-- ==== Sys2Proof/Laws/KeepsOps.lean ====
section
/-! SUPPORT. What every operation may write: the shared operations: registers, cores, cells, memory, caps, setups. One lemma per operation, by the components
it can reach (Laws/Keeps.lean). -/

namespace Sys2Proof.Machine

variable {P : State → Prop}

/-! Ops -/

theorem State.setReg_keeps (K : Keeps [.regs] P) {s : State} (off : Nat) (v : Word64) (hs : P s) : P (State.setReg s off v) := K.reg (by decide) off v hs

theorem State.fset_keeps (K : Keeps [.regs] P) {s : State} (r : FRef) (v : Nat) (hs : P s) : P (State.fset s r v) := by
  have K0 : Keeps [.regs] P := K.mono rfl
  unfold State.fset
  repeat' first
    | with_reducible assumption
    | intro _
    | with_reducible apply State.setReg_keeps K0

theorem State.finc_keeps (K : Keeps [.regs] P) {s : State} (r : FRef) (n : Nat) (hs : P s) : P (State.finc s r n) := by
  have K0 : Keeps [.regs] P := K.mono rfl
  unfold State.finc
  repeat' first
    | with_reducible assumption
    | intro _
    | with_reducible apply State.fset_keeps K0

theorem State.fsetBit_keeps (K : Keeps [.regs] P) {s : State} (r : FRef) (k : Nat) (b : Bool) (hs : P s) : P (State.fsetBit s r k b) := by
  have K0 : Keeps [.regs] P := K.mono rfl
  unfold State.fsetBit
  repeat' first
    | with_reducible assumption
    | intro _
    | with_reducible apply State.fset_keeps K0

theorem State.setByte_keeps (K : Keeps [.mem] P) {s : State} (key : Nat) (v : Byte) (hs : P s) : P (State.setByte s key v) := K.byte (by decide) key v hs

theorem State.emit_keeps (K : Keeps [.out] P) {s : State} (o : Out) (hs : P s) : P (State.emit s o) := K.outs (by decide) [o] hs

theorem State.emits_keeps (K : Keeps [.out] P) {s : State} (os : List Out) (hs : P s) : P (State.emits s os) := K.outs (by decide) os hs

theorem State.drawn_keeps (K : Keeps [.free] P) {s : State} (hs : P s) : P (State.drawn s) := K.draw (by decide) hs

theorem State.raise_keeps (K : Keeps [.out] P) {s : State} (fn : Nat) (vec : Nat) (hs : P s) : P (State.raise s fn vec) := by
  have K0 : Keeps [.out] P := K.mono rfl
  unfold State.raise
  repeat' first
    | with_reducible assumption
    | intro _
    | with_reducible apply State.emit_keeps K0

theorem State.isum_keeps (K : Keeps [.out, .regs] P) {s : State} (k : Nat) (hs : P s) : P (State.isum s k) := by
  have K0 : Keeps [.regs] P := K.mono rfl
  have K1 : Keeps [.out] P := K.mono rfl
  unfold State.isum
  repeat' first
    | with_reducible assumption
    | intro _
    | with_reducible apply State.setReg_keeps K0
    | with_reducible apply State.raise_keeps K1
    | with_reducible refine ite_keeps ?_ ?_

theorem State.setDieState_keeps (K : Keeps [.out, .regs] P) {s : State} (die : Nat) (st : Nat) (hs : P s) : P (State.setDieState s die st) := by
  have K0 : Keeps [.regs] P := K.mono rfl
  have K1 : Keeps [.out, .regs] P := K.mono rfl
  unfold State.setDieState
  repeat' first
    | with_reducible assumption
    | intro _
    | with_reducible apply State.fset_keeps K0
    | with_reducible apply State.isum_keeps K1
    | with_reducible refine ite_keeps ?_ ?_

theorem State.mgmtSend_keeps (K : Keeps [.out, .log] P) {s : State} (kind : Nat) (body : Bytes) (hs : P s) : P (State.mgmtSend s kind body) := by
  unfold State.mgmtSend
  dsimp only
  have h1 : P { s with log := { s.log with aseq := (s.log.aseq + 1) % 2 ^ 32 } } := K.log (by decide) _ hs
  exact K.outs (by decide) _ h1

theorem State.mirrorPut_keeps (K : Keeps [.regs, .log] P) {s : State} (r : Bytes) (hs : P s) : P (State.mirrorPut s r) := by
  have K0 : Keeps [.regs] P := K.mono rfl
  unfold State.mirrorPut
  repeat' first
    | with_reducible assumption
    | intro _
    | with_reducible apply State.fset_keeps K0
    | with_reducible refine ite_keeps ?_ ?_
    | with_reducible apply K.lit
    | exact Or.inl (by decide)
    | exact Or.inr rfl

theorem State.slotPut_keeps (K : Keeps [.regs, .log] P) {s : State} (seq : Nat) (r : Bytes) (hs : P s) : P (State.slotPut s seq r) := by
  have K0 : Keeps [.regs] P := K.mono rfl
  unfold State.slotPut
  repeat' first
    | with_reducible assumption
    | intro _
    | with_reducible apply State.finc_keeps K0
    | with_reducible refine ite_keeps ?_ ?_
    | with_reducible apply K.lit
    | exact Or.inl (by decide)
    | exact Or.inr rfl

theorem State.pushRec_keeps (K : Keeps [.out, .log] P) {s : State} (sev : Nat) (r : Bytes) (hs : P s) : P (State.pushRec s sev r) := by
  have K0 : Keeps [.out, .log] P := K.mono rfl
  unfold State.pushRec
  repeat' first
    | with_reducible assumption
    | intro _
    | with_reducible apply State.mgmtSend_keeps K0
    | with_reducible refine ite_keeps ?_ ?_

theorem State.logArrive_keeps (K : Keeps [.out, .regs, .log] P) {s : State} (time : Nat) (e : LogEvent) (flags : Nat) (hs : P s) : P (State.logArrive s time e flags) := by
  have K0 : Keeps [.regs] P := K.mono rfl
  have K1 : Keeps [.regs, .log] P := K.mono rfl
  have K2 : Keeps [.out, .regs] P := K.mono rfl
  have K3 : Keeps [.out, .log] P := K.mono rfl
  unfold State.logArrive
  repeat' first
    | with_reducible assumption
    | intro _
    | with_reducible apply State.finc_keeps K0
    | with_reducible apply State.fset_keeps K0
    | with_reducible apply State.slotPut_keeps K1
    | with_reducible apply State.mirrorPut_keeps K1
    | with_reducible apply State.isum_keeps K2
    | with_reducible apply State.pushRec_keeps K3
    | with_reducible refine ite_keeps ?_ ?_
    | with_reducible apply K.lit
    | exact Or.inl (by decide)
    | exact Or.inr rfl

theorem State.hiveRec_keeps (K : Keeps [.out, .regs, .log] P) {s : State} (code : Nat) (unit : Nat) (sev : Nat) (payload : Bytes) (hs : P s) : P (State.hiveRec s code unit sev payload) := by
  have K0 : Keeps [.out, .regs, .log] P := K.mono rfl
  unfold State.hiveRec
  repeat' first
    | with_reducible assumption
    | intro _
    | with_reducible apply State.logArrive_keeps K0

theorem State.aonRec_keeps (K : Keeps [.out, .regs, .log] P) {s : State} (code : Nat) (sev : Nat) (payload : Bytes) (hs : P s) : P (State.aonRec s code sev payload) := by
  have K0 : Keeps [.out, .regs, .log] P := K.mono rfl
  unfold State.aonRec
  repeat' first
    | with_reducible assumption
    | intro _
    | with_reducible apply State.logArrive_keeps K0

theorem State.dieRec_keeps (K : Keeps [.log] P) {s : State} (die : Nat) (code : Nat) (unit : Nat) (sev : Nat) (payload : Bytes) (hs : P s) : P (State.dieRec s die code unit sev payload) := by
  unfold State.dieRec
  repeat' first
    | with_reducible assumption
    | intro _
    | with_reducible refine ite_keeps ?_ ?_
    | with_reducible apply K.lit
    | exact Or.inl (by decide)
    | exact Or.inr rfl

—————

Return every line in the records that includes the string "aonRec".

#### Solution below
theorem State.aonRec_keeps (K : Keeps [.out, .regs, .log] P) {s : State} (code : Nat) (sev : Nat) (payload : Bytes) (hs : P s) : P (State.aonRec s code sev payload) := by
  unfold State.aonRec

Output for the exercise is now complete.